=== Begin Enclosure ===

/-- 41_compute.md sections 2 and 7 (ADD; R101). Z and N come from the saturated value by the spec's own choice
D3 (log 15). Completion, result, flags and frame. -/
def Obligations.AddWritesTheSaturatedSumAndAllFlags : Prop :=
  ∀ (rd rs rt : RegNum) (s : State),
    decodeWord (0x0000#16 ||| rd.setWidth 16 <<< 8 ||| rs.setWidth 16 <<< 4 ||| rt.setWidth 16) =
      .add rd rs rt ∧
    ∃ (t : State) (k : Int) (r : Word), exec (.add rd rs rt) s = .next t ∧
      k = (s.reg rs).toInt + (s.reg rt).toInt ∧
      r = (if 32767 < k then 0x7FFF#16 else if k < -32768 then 0x8000#16 else BitVec.ofInt 16 k) ∧
      t.reg rd = (if rd = 0#4 then 0x0000#16 else r) ∧
      (t.flags.v = true ↔ (32767 < k ∨ k < -32768)) ∧
      (t.flags.z = true ↔ r = 0x0000#16) ∧ (t.flags.n = true ↔ r.toInt < 0) ∧
      KeepsRegsExcept s t rd ∧ KeepsData s t ∧ KeepsRun s t

/-- 41_compute.md sections 2 and 7 (SUB; R102). The operand order `(rs) - (rt)` is the spec's own choice D2
(log 14), Z and N from the saturated value its choice D3 (log 15). -/
def Obligations.SubWritesTheSaturatedDifferenceAndAllFlags : Prop :=
  ∀ (rd rs rt : RegNum) (s : State),
    decodeWord (0x1000#16 ||| rd.setWidth 16 <<< 8 ||| rs.setWidth 16 <<< 4 ||| rt.setWidth 16) =
      .sub rd rs rt ∧
    ∃ (t : State) (k : Int) (r : Word), exec (.sub rd rs rt) s = .next t ∧
      k = (s.reg rs).toInt - (s.reg rt).toInt ∧
      r = (if 32767 < k then 0x7FFF#16 else if k < -32768 then 0x8000#16 else BitVec.ofInt 16 k) ∧
      t.reg rd = (if rd = 0#4 then 0x0000#16 else r) ∧
      (t.flags.v = true ↔ (32767 < k ∨ k < -32768)) ∧
      (t.flags.z = true ↔ r = 0x0000#16) ∧ (t.flags.n = true ↔ r.toInt < 0) ∧
      KeepsRegsExcept s t rd ∧ KeepsData s t ∧ KeepsRun s t

/-- R103: PADDSB adds four lanes as signed 4-bit numbers, each saturating on its own, and writes no flag. -/
def Obligations.PaddsbAddsFourLanesSaturatingAndKeepsFlags : Prop :=
  ∀ (rd rs rt : RegNum) (s : State),
    decodeWord (0x7000#16 ||| rd.setWidth 16 <<< 8 ||| rs.setWidth 16 <<< 4 ||| rt.setWidth 16) =
      .paddsb rd rs rt ∧
    ∃ (t : State) (r : Word), exec (.paddsb rd rs rt) s = .next t ∧
      (∀ (j : Nat) (k : Int), j < 4 →
        k = ((s.reg rs).extractLsb' (4 * j) 4).toInt + ((s.reg rt).extractLsb' (4 * j) 4).toInt →
        r.extractLsb' (4 * j) 4 =
          (if 7 < k then 0x7#4 else if k < -8 then 0x8#4 else BitVec.ofInt 4 k)) ∧
      t.reg rd = (if rd = 0#4 then 0x0000#16 else r) ∧
      t.flags = s.flags ∧ KeepsRegsExcept s t rd ∧ KeepsData s t ∧ KeepsRun s t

=== End Enclosure ===

*Aim of the exercise*. Your response must contain the complete listing, copied without deviation.

*Answer space*.
/-- 41_compute.md sections 2 and 7 (ADD; R101). Z and N come from the saturated value by the spec's own choice
D3 (log 15). Completion, result, flags and frame. -/
def Obligations.AddWritesTheSaturatedSumAndAllFlags : Prop :=
  ∀ (rd rs rt : RegNum) (s : State),
    decodeWord (0x0000#16 ||| rd.setWidth 16 <<< 8 ||| rs.setWidth 16 <<< 4 ||| rt.setWidth 16) =
      .add rd rs rt ∧
    ∃ (t : State) (k : Int) (r : Word), exec (.add rd rs rt) s = .next t ∧
      k = (s.reg rs).toInt + (s.reg rt).toInt ∧
      r = (if 32767 < k then 0x7FFF#16 else if k < -32768 then 0x8000#16 else BitVec.ofInt 16 k) ∧
      t.reg rd = (if rd = 0#4 then 0x0000#16 else r) ∧
      (t.flags.v = true ↔ (32767 < k ∨ k < -32768)) ∧
      (t.flags.z = true ↔ r = 0x0000#16) ∧ (t.flags.n = true ↔ r.toInt < 0) ∧
      KeepsRegsExcept s t rd ∧ KeepsData s t ∧ KeepsRun s t

/-- 41_compute.md sections 2 and 7 (SUB; R102). The operand order `(rs) - (rt)` is the spec's own choice D2
(log 14), Z and N from the saturated value its choice D3 (log 15). -/
def Obligations.SubWritesTheSaturatedDifferenceAndAllFlags : Prop :=
  ∀ (rd rs rt : RegNum) (s : State),
    decodeWord (0x1000#16 ||| rd.setWidth 16 <<< 8 ||| rs.setWidth 16 <<< 4 ||| rt.setWidth 16) =
      .sub rd rs rt ∧
    ∃ (t : State) (k : Int) (r : Word), exec (.sub rd rs rt) s = .next t ∧
      k = (s.reg rs).toInt - (s.reg rt).toInt ∧
      r = (if 32767 < k then 0x7FFF#16 else if k < -32768 then 0x8000#16 else BitVec.ofInt 16 k) ∧
      t.reg rd = (if rd = 0#4 then 0x0000#16 else r) ∧
      (t.flags.v = true ↔ (32767 < k ∨ k < -32768)) ∧
      (t.flags.z = true ↔ r = 0x0000#16) ∧ (t.flags.n = true ↔ r.toInt < 0) ∧
      KeepsRegsExcept s t rd ∧ KeepsData s t ∧ KeepsRun s t

/-- R103: PADDSB adds four lanes as signed 4-bit numbers, each saturating on its own, and writes no flag. -/
def Obligations.PaddsbAddsFourLanesSaturatingAndKeepsFlags : Prop :=
  ∀ (rd rs rt : RegNum) (s : State),
    decodeWord (0x7000#16 ||| rd.setWidth 16 <<< 8 ||| rs.setWidth 16 <<< 4 ||| rt.setWidth 16) =
      .paddsb rd rs rt ∧
    ∃ (t : State) (r : Word), exec (.paddsb rd rs rt) s = .next t ∧
      (∀ (j : Nat) (k : Int), j < 4 →
        k = ((s.reg rs).extractLsb' (4 * j) 4).toInt + ((s.reg rt).extractLsb' (4 * j) 4).toInt →
        r.extractLsb' (4 * j) 4 =
          (if 7 < k then 0x7#4 else if k < -8 then 0x8#4 else BitVec.ofInt 4 k)) ∧
      t.reg rd = (if rd = 0#4 then 0x0000#16 else r) ∧
      t.flags = s.flags ∧ KeepsRegsExcept s t rd ∧ KeepsData s t ∧ KeepsRun s t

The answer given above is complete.